Идолы - Маргарет Штоль 8 стр.


И на меня. Я и сама не знаю, кто я или что я. Знаю только, что я ощущаю. А это изматывает и нервирует. Все болезненно и открыто. Как будто я видела то, что видела, и сделала то, что сделала, и всего этого было слишком много. Но в данный момент я слишком устала, чтобы беспокоиться. Мне хочется забиться в какой-нибудь темный угол и провалиться в сон.

И Епископ как будто это понимает, по крайней мере, теперь, когда мы все уладили между собой. Нужно еще многое обсудить, говорит он. И в этом мы с ним вполне согласны. Но сначала, говорит Епископ, спать. Никто из нас не возражает, но тем не менее не двигается с места. Лукас бросает взгляд в мою сторону, и я понимаю: нужно убедиться в том, что нам ничего не грозит.

Я медлю мгновение-другое, сосредоточиваясь на Епископе. Вижу печаль, гнев, но потом вижу также, что это не относится к нам.

По отношению к нам четверым чувствую только сострадание – нечто такое, чего не ощущала после смерти падре.

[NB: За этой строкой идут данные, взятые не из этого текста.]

-- ==== Sys2Proof/Machine/Hydraulic.lean ====
section
/-! DEFINITION. The commands of the Hydraulic Unit and the jacks (Chapter 3). -/

namespace Sys2Proof.Machine

/-! ## JACK_MOVE (R76, R77) -/

/-- A jack is away from its stop (R76 check 7). -/
def Work.awayFromStop (w : Work) (d : Dir) (j : JackId) : Bool :=
  match d with
  | .outward => !(w.jk j).atLimit
  | .inward => w.jackState j != .retracted

/-- The jacks of a mask that are away from their stop. -/
def Work.movable (w : Work) (mask : Byte) (d : Dir) : JackSet :=
  jacksWhere fun j => mask.getLsbD j.val && w.awayFromStop d j

/-- Checks 3 and 4 of R76. -/
def Work.maskRefusal (w : Work) (mask : Byte) : Option Reply :=
  if allJacks.any fun j => mask.getLsbD j.val && (w.jk j).fenced then some { status := .fenced }
  else if allJacks.any fun j => mask.getLsbD j.val && (w.jk j).fault.isSome then some { status := .faulted }
  else none

/-- A class check, answering with the lowest-numbered blocking member. -/
def Work.classRefusal (w : Work) (c : MoveClass) : Option Reply := (lowestBlocking w.inh [c]).map replyInhibited

/-- Create an activity and present its pump run; on QUEUE_FULL nothing is kept (R76, R79). -/
def Work.startActivity (w : Work) (a : HydActivity) : Work × Reply :=
  match Work.presentPump { w with hyd := { w.hyd with activity := some a } } with
  | (w2, .accepted) => (w2, replyAccepted)
  | (w2, .queued) => (w2, replyQueued)
  | _ => (w, replyQueueFull)

/-- A new manual move (R76 checks 2 to 8). -/
def Work.newMove (w : Work) (mask : Byte) (d : Dir) : Work × Reply :=
  if w.maskOk mask then
    match w.maskRefusal mask with
    | some r => (w, r)
    | none =>
      if w.hyd.pump = .rest then (w, replyBusy .pumpRest)
      else
        match w.classRefusal (jackClass d) with
        | some r => (w, r)
        | none =>
          let set := w.movable mask d
          if set.isEmpty then (w, replyDone)
          else w.startActivity { kind := .manual, dir := d, jackSet := set, openSet := set,
                                 lease := some (w.now + w.holdWindow) }
  else (w, replyBadArgument)

/-- The lease of the MANUAL activity and of its queued entry moves, and its jacks are replaced (R77). -/
def Work.renewMove (w : Work) (set : JackSet) : Work :=
  let t := w.now + w.holdWindow
  let act : Option HydActivity := w.hyd.activity.map fun (a : HydActivity) =>
    { a with lease := some t, jackSet := set, openSet := set }
  let q := w.bud.queue.map fun (e : Queued) => if e.target = hydTarget then { e with lease := some t } else e
  Work.checkWork { w with hyd := { w.hyd with activity := act }, bud := { w.bud with queue := q } }

/-- JACK_MOVE that reaches an existing MANUAL activity (R77). -/
def Work.moveAgain (w : Work) (a : HydActivity) (mask : Byte) (d : Dir) : Work × Reply :=
  if d = a.dir then
    if w.maskOk mask then
      match w.maskRefusal mask, w.classRefusal (jackClass d) with
      | some r, _ => (w, r)
      | none, some r => (w, r)
      | none, none => (w.renewMove (w.movable mask d), replyRenewed)
    else (w, replyBadArgument)
  else (w, replyConflict)

/-- JACK_MOVE after mode and start-up (log 13). -/
def Work.jackRequest (w : Work) (mask : Byte) (dir : Option Dir) : Work × Reply :=
  match w.hyd.activity, dir with
  | some a, some d => if a.kind = .manual then w.moveAgain a mask d else (w, replyBusy .hydraulic)
  | some a, none => (w, if a.kind = .manual then replyBadArgument else replyBusy .hydraulic)
  | none, some d => w.newMove mask d
  | none, none => (w, replyBadArgument)

/-- The answer to JACK_MOVE. -/
def Work.doJackMove (w : Work) (mask dir : Byte) : Work × Reply :=
  if w.mode = .unconfigured then (w, replyBadMode)
  else if w.settlingStage then (w, replyNotReady .jacks)
  else w.jackRequest mask (decodeDir dir)

/-- JACK_MOVE (R76). -/
def execJackMove (tag mask dir : Byte) (s : State) : Result :=
  .next (request s 0x16 tag fun s => s.work.doJackMove mask dir)

/-! ## JACKS_STOW (R79, R80) -/

/-- The jacks a stow works on. -/
def Work.stowSet (w : Work) : JackSet :=
  jacksWhere fun j => w.jackPresent j && w.jackState j != .retracted && !(w.jk j).fenced && (w.jk j).fault.isNone

/-- Checks 3 to 7 of R79. -/
def Work.stowRequest (w : Work) : Work × Reply :=
  if w.hyd.pump = .rest then (w, replyBusy .pumpRest)
  else
    match w.classRefusal .jr with
    | some r => (w, r)
    | none =>
      if w.allRetracted then (w, replyDone)
      else if w.stowSet.isEmpty then (w, replyNotReady .jacks)
      else w.startActivity { kind := .stow, dir := .inward, jackSet := w.stowSet, openSet := w.stowSet }

/-- The answer to JACKS_STOW. -/
def Work.doStow (w : Work) : Work × Reply :=
  if w.mode = .unconfigured then (w, replyBadMode)
  else if w.settlingStage then (w, replyNotReady .jacks)
  else if w.hyd.activity.isSome then (w, replyBusy .hydraulic)
  else w.stowRequest

/-- JACKS_STOW (R79). -/
def execJacksStow (tag : Byte) (s : State) : Result := .next (request s 0x17 tag fun s => s.work.doStow)

/-! ## The pump and its activity in time (R61, R63, R67, R80) -/

/-- DWELL ends: the pump passes through OFF and takes a pending start (R61). -/
def Work.pumpDwellEnd (w : Work) : Work :=
  if w.hyd.pump = .dwell then
    let w := w.notBefore (w.hyd.dwellEnd.getD 0)
    let w := { w with hyd := { w.hyd with pump := .off, dwellEnd := none } }
    if w.hyd.pendingStart then w.pumpRun else w
  else w

/-- PUMP_DWELL_END (R61). -/
def execPumpDwellEnd (s : State) : Result := .next (event s Work.pumpDwellEnd)

/-- REST ends (R63). -/
def Work.pumpRestEnd (w : Work) : Work :=
  if w.hyd.pump = .rest then
    let w := w.notBefore (w.hyd.restEnd.getD 0)
    { w with hyd := { w.hyd with pump := .off, restEnd := none } }
  else w

/-- PUMP_REST_END (R63). -/
def execPumpRestEnd (s : State) : Result := .next (event s Work.pumpRestEnd)

def Work.runLimit (w : Work) : Time := Config.sec (w.profN 0x0400)

/-- The overrun: a stop into REST, and the end of the activity (R63, R67, R116). -/
def Work.overrunStop (w : Work) : Work :=
  if w.lvl.phase ≠ .idle then w.endLevel .pumpOverrun true else w.endActivity .pumpOverrun true

/-- The run timer of a RUNNING pump reaches the run limit. -/
def Work.pumpOverrun (w : Work) : Work :=
  match w.hyd.pump, w.hyd.runStart with
  | .running, some t => (w.notBefore (t + w.runLimit)).overrunStop
  | _, _ => w

/-- PUMP_OVERRUN (R63). -/
def execPumpOverrun (s : State) : Result := .next (event s Work.pumpOverrun)

def Work.stowLimit (w : Work) : Time := Config.sec (w.profN 0x0402)

/-- RETRACT_TIMEOUT of one jack of the set that is not retracted (R80). -/
def Work.stowTimeoutJack (w : Work) (j : JackId) : Work :=
  if w.actJacks.has j && !(w.jk j).retracted then w.giveFault j .retractTimeout else w

/-- The stow timeout passes (R80), as the field in force then gives it (the model's choice, log 37). -/
def Work.stowTimeout (w : Work) : Work :=
  match w.hyd.activity with
  | none => w
  | some a =>
    match a.kind, a.start with
    | .stow, some t => (allJacks.foldl Work.stowTimeoutJack (w.notBefore (t + w.stowLimit))).checkWork
    | _, _ => w

/-- STOW_TIMEOUT (R80). -/
def execStowTimeout (s : State) : Result := .next (event s Work.stowTimeout)

/-- The lease of a MANUAL activity passes (R67, R77). -/
def Work.manualExpiry (w : Work) : Work :=
  match w.hyd.activity with
  | none => w
  | some a =>
    match a.lease with
    | some t => (w.notBefore t).endActivity .leaseExpired false
    | none => w

/-- MANUAL_LEASE_EXPIRY (R77). -/
def execManualLeaseExpiry (s : State) : Result := .next (event s Work.manualExpiry)

/-! ## The jacks' sensors (R68, R70..R73) -/

/-- The fourth agreeing read (R68, R70; log 2); the sensors of an absent jack are disregarded. -/
def Work.groundChange (w : Work) (j : JackId) (level : Bool) : Work :=
  if w.jackPresent j then
    let x := w.jk j
    let x := if x.groundSettled && level == x.grounded then x else { x with groundRun := 3, latestRead := level }
    ((w.showGround j level).setJk j x).readSwitch j level
  else w

/-- GROUNDED_FLAG_CHANGE (R70). -/
def execGroundedFlagChange (j : JackId) (level : Bool) (s : State) : Result :=
  .next (event s fun w => w.groundChange j level)

/-- 500 ms of scan have passed: an unsettled flag takes the level of its latest read (R68). -/
def Work.scanTimeout (w : Work) (j : JackId) (level : Bool) : Work :=
  let x := w.jk j
  if w.jackPresent j && !x.groundSettled then
    (((w.notBefore (w.loadAt + Config.scanSettle)).showGround j level).setJk j
      { x with grounded := level, latestRead := level, groundSettled := true, groundRun := 0 })
  else w

/-- JACK_SCAN_SETTLE_TIMEOUT (R68). -/
def execJackScanSettleTimeout (j : JackId) (level : Bool) (s : State) : Result :=
  .next (event s fun w => w.scanTimeout j level)

/-- A stroke sample, 10 ms after the jack's last one (R71). -/
def Work.strokeAt (w : Work) (j : JackId) (raw : BitVec 12) : Work :=
  if w.jackPresent j then
    let w := w.notBefore (match (w.jk j).sampleAt with | some t => t + Config.strokePeriod | none => 0)
    (w.showStroke j raw).sampleStroke j raw.toNat
  else w

/-- STROKE_SAMPLE (R71). -/
def execStrokeSample (j : JackId) (raw : BitVec 12) (s : State) : Result := .next (event s fun w => w.strokeAt j raw)

/-- The sample that can be the third out of range (R72; log 2). -/
def Work.thirdOutOfRange (w : Work) (j : JackId) (raw : BitVec 12) : Work :=
  let x := w.jk j
  let x := if x.fenced || x.fault == some .strokeSensor then x else { x with outOfRange := max 2 x.outOfRange }
  (w.setJk j x).strokeAt j raw

/-- STROKE_SENSOR_FAULT (R72). -/
def execStrokeSensorFault (j : JackId) (raw : BitVec 12) (s : State) : Result :=
  .next (event s fun w => if w.jackPresent j then w.thirdOutOfRange j raw else w)

/-- The sample that can complete 500 ms at or below the threshold (R73; log 2). -/
def Work.lastLowSample (w : Work) (j : JackId) (raw : BitVec 12) : Work :=
  let x := w.jk j
  let w := if x.retractSettled then w else w.notBefore (w.loadAt + Config.scanSettle)
  (w.setJk j { x with lowRun := 49, samples := max 49 x.samples }).strokeAt j raw

/-- RETRACTED_INDICATOR_SET (R73). -/
def execRetractedIndicatorSet (j : JackId) (raw : BitVec 12) (s : State) : Result :=
  .next (event s fun w => if w.jackPresent j then w.lastLowSample j raw else w)

end Sys2Proof.Machine
end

Я смахиваю слезы и незаметно киваю Лукасу. Тима и Ро с облегчением замечают это.

Епископ не представляет угрозы.

Не для нас, не теперь.

А если он и опасен, если я ошибаюсь, то умеет скрывать свои мысли лучше, чем кто-либо из тех, с кем мне приходилось сталкиваться на этой планете.

Он просто мальчик, играющий в поле, думаю я. И эта мысль каким-то образом успокаивает.

Ро выглядит вполне довольным.

– Ну, тогда ладно. Пошли.

Лукаса и Ро ведут прямиком в бараки – большие строения в примыкающей к ангару пещере. Туда, где спят солдаты-белтеры. Лукас на ходу оборачивается, чтобы посмотреть на меня, и я вижу на его лице усталую улыбку.

Пусть все будет хорошо, думает он, но ты поосторожнее там.

Я осторожна и буду осторожна, но мне ужасно хочется, чтобы Лукас устроился спать рядом со мной. Чтобы мы могли оберегать друг друга, если с неба свалится еще что-нибудь.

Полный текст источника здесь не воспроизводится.